Saved data entries:
··········
-- ==== Sys2Proof/Tests/Slice0.lean ====
section
/-! SUPPORT. The model's own tests: the operand checks refuse what is out of range; single steps against the manual's
worked examples and tables; and, for every statement with hypotheses, a state that meets them. Expected values are the
manual's, with the place cited. -/

set_option Elab.async false

namespace Sys2Proof.Tests

open Sys2Proof Sys2Proof.Machine Sys2Proof.Laws

/-! ### Small states -/

/-- The state that a step answers. -/
def after (o : Host.Outcome State Fault Refusal) : State :=
  match o with
  | .next t => t
  | .fault _ | .refused _ => State.reset

/-- Out of reset, the pool's queue empty, the command unit ready. -/
def live : State :=
  { State.reset with heldInReset := none, command := { CommandUnit.reset with execution := .ready } }

/-- The message of a command under tag 21h. -/
def message (kind : Byte) : Message := ⟨kind, 0x21, []⟩

/-- A command handed to its owner. -/
def given (s : State) (command : HostCommand) (kind : Byte) : State :=
  { s with
    command := { queue := [message kind], current := some ⟨command, .handed⟩, execution := .executing, transfer := none }
    link := { s.link with reservations := 1 } }

/-- A command whose claim is the oldest at the map unit. -/
def claimed (s : State) (command : HostCommand) (kind : Byte) : State :=
  (given s command kind).setClaims [.host]

/-- A claim of a stream engine that is the only one at the map unit. -/
def claiming (s : State) (i : StreamId) (c : EngineClaim) : State := s.setClaims [.engine i c]

/-- A BOUND frame. -/
def bound (refcount fill : Nat) (isSealed : Bool) (generation : BitVec 16) (writer : Option StreamId) : FrameRecord :=
  { state := .bound, refcount := refcount, fill := fill, isSealed := isSealed, generation := generation
    writer := writer, hostHold := false }

/-- A stream in RUNNING on the first slot, with its current page in its cache. -/
def running (direction : Direction) (port : PortId) (fault : FaultPolicy) (d : Descriptor) (page : CurrentPage)
    (offset : Nat) : Engine :=
  { Engine.reset with
    state := .running, direction := some direction, port := some port, faultPolicy := some fault
    releasePolicy := some .keep, slotA := some d, activeSlot := some .a, position := ⟨page.vpage, offset⟩
    currentPage := some page, cache := emptyCache.set 0 (some ⟨page.vpage, page.frame, .readWrite, 0⟩) }

/-- A port bound to a stream, its gate open. -/
def openPort (i : StreamId) (direction : Direction) (words : List Word) : Port :=
  { Port.unbound with bound := some i, direction := some direction, gateOpen := true, fifo := words }

/-- `n` words of the lane. -/
def words (n : Nat) : List Word := List.replicate n 0x1234
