-- ==== Sys2Proof/Config.lean ====
section
/-! DEFINITION. What an implementation of BTK fixes (the index port width, 00_scope.md R7, R8) and the free values of
what the spec leaves unspecified (70_reset_and_hazards.md R92, 93_implementation_defined.md U2). -/

namespace Sys2Proof.Config

/-- IDXW at its default of 32 (R7, 92_eei_decisions.md D4). DESIGN CHOICE, log 1: `State.reset` is the block built with the
default; `State.resetAt` is the block built with any other width. -/
abbrev idxw : Nat := 32

/-- The widths the spec admits for the index ports (R7): IDXW >= 8. -/
abbrev AdmittedWidth (n : Nat) : Prop := 8 ≤ n

/-- Free value (log 2, log 12): what an undriven `op` port carries at the given sample (R92). Safe: no body. -/
opaque undrivenOp : Nat → BitVec 4

/-- Free value (log 2): what an undriven `a` port carries at the given sample (R92). Safe: no body. -/
opaque undrivenA : Nat → Word

/-- Free value (log 2): what an undriven `b` port carries at the given sample (R92). Safe: no body. -/
opaque undrivenB : Nat → Word

/-- Free value (log 2): what an undriven `i0` port of width `n` carries at the given sample (R92).
Safe: no body. -/
opaque undrivenI0 : (n : Nat) → Nat → BitVec n

/-- Free value (log 2): what an undriven `i1` port of width `n` carries at the given sample (R92).
Safe: no body. -/
opaque undrivenI1 : (n : Nat) → Nat → BitVec n

/-- Free value (log 2): what an undriven `i2` port of width `n` carries at the given sample (R92).
Safe: no body. -/
opaque undrivenI2 : (n : Nat) → Nat → BitVec n

end Sys2Proof.Config
end

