-- ==== Sys2Proof/Machine/Step.lean ====
section
/-! DEFINITION. One step of BTK: the request on the ports and its result (10_state.md R18, 70_reset_and_hazards.md
R102). -/

namespace Sys2Proof.Machine

/-- The block answers the request its ports carry: decode, select, drive `y` (30_encoding.md R39). -/
def step (s : State) : Host.Outcome State Fault Refusal :=
  exec (decodeRequest s.sampled.request) s.sampled

/-- The requester presents the packed request whose low `nbits` bits are those of `w` and whose other bits are 0, on all
six ports (30_encoding.md R41; log 6, log 8). -/
def State.withFetchWord (s : State) (nbits w : Nat) : State := s.presentNumber (w % 2 ^ nbits)

end Sys2Proof.Machine
end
··········
PROBLEM:
Among the records above, find each line holding "false" and list it.

SOLUTION TO THIS PROBLEM:
set_option Elab.async false
    writer := writer, hostHold := false }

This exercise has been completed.